/-- A transition burns the eight copies of its life-cycle group, zeroes every key slot and makes a warm reset due; FORGE_ROOTS burns roots drawn
from the DRBG and derives the system keys unless the scan ports have been used. A burn that reads back wrong ends with its failure code,
and one that loses `vfz` waits (R145, R147, R151, R152, R406, R549). -/
def Obligations.LifeCycleBurnsAreIrreversible : Prop :=
  ∀ (s : State) (id : Nat) (c : Cmd), let b := s.blk
    let g := commenced id b
    c.step = 0 → burnReady b = true →
    (Turn s id c 0x0401 → Passes b c (lifecycleChecks b c) → b.boot.warmDue = false →
      (∀ k, transitionLacks b (c.par 0 1) = some k → Gives (.lifecycleAdvance id .good) s (failCmd id rcCheckFailed k g))
      ∧ (transitionLacks b (c.par 0 1) = none →
        let f : Fin 4 := Fin.ofNat 4 (c.par 0 1 - 1)
        let d := cmdStep id 1 g
        let burnt : FuseArray := { s.fuse with lcGroups := s.fuse.lcGroups ||| BitVec.ofNat 32 (0xFF * 2 ^ (8 * f.val)) }
        let z : Sensed := { b.sensed with spent := .lcGroup f :: b.sensed.spent }
        exec (.lifecycleAdvance id .good) s = .next { s with
            fuse := burnt
            blk := okCmd id [] (modBoot (fun t => { t with warmDue := true }) (zeroSlots { d with sensed := { z with lc := (sense burnt).lc } })) }
        ∧ (∃ t, exec (.lifecycleAdvance id .bad) s = .next t ∧ t.blk = failCmd id rcFuseFailed 0 { freed d with sensed := z }
            ∧ s.fuse.lcGroups &&& t.fuse.lcGroups = s.fuse.lcGroups ∧ t.fuse = { s.fuse with lcGroups := t.fuse.lcGroups })
        ∧ (∃ t, exec (.lifecycleAdvance id .vfzLost) s = .next t ∧ t.blk.boot.vfz = false
            ∧ (∃ x, t.blk.cmd id = some x ∧ x.waitSince = some b.now ∧ x.phase = 3))))
    ∧ (Turn s id c 0x0402 → Passes b c (forgeChecks s b c) → b.boot.entropyPaused = false →
        let x := drbgNow b 128
        let d := drew (modCmd id (fun c => { c with step := 1, keep := x }) g)
        let burnt : FuseArray := { s.fuse with roots := s.fuse.roots ||| BitVec.ofNat 2048 (burnMask .roots x) }
        let z : Sensed := { b.sensed with spent := .roots :: b.sensed.spent }
        let done : Block := { d with sensed := { z with roots := (sense burnt).roots } }
        exec (.forgeRoots id .good) s = .next { s with
            fuse := burnt, blk := okCmd id [] (if b.boot.scanUsed then done else deriveSystem done) }
        ∧ (∃ t, exec (.forgeRoots id .bad) s = .next t ∧ t.blk = failCmd id rcForgeFailed 0 { freed d with sensed := z }))

/-! ## The gate (R432 to R440) -/

/-- A response or password is refused outright in a state without the gate, in a lockout and while another sender's session lasts; any other is
charged before it is examined, and only its success, with takes that agree, clears the count and opens the sender's session, whose duration
begins with the result write; a wrong one
is denied with the check that failed, takes that differ or that the entropy island failed between are refused, the first with an event, and
from three failures on starts a lockout. DEBUG in FIELD zeroes the keys before the port opens
(R407, R433, R434, R436 to R439, R489, R501). -/
def Obligations.GateCredentialsAreChargedFirst : Prop :=
  ∀ (s : State) (id : Nat) (c : Cmd) (pw : Bool) (t : Take), let b := s.blk
    let g := commenced id b
    let cmd : Instr := if pw then .gatePassword id t else .gateRespond id t .agree
    let op := if pw then 0x0405 else 0x0404
    let spent := fun b : Block => if pw then b else modGate (fun g => { g with challenge := none }) b
    let dated := fun (x : Cmd) (b : Block) => modGate (fun g => { g with undated := false, session := g.session.map fun y => (y.1, y.2.1, b.now + x.par 4 4 * 1000000) }) b
    let lock := fun b : Block => modGate (fun g => { g with
      lockoutEnd := if 3 ≤ g.fails then some (b.now + lockoutUs g.fails) else g.lockoutEnd }) b
    (Turn s id c op → Passes b c (if pw then passwordChecks b c else respondChecks b c) → c.step = 0 → b.ym.gate.known = true →
      (b.lc = 0 ∨ b.lc = 1 ∨ b.lc = 4 → Gives cmd s (failCmd id rcWrongState b.lc g))
      ∧ (b.lc = 2 ∨ b.lc = 3 →
        (lockedOut b = true → Gives cmd s (failCmd id rcGateLocked 0 g))
        ∧ (lockedOut b = false → otherHolds b c.sender = true → Gives cmd s (failCmd id rcWrongState 0x0100 g))
        ∧ (lockedOut b = false → otherHolds b c.sender = false → b.boot.entropyStopped = false → b.ym.gate.reread = false →
            b.ym.gate.fails ≠ 255 → Gives cmd s (cmdAsk id 1 2 1 2 g))))
    ∧ (Going s id c op → c.step = 2 → c.sb = 2 → HasEntropy b →
      let d := cmdStep id 3 (setGateCell c.sbVal b)
      let no := if pw then passwordFails b c else respondFails b c
      (t = .split → Gives cmd s (failCmd id rcSplit 0 (lock (withEvent evDecisionSplit [] (spent d)))))
      ∧ (t = .cut → Gives cmd s (failCmd id rcSplit 0 (lock (spent d))))
      ∧ (t = .agree → ∀ k, no = some k → Gives cmd s (failCmd id rcGateDenied k (lock (spent d))))
      ∧ (t = .agree → no = none → Gives cmd s (cmdAsk id 2 2 ((c.sbVal / 256 + 1) * 256) 4 (spent d))))
    ∧ (Going s id c op → c.step = 4 → c.sb = 2 →
      let d := modGate (fun g => { g with session := some (c.sender, scopeOf c, b.now + c.par 4 4 * 1000000), undated := true, port := false }) (setGateCell c.sbVal b)
      ((scopeOf c).getLsbD 4 = false ∨ b.lc ≠ 2 → GivesClosing cmd s (okCmd id (toLe 4 (c.par 4 4)) d))
      ∧ ((scopeOf c).getLsbD 4 = true → b.lc = 2 → noEntropy b = false → Gives cmd s
          (okCmd id (toLe 4 (c.par 4 4)) (modGate (fun g => { g with port := true }) (withEvent evDebugOpened [] (zeroKeys d))))))
    ∧ (∀ x : Cmd, b.cmd id = some x → x.op = op → x.result = rcOk → b.ym.gate.undated = true →
        writeHeader id b = dated x (ymWrite (.header id) x.resAddr (resultHeader b x) (modCmd id (fun c => { c with phase := 5 }) b)))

--- --- ---

_AIM OF THE EXERCISE_.
Give back, exactly as written, the stretch from the line with "let x := drbgNow b 128" through the line with "s.fuse with roots", and no other lines from the records above.

_YOUR RESPONSE_.
        let x := drbgNow b 128
        let d := drew (modCmd id (fun c => { c with step := 1, keep := x }) g)
        let burnt : FuseArray := { s.fuse with roots := s.fuse.roots ||| BitVec.ofNat 2048 (burnMask .roots x) }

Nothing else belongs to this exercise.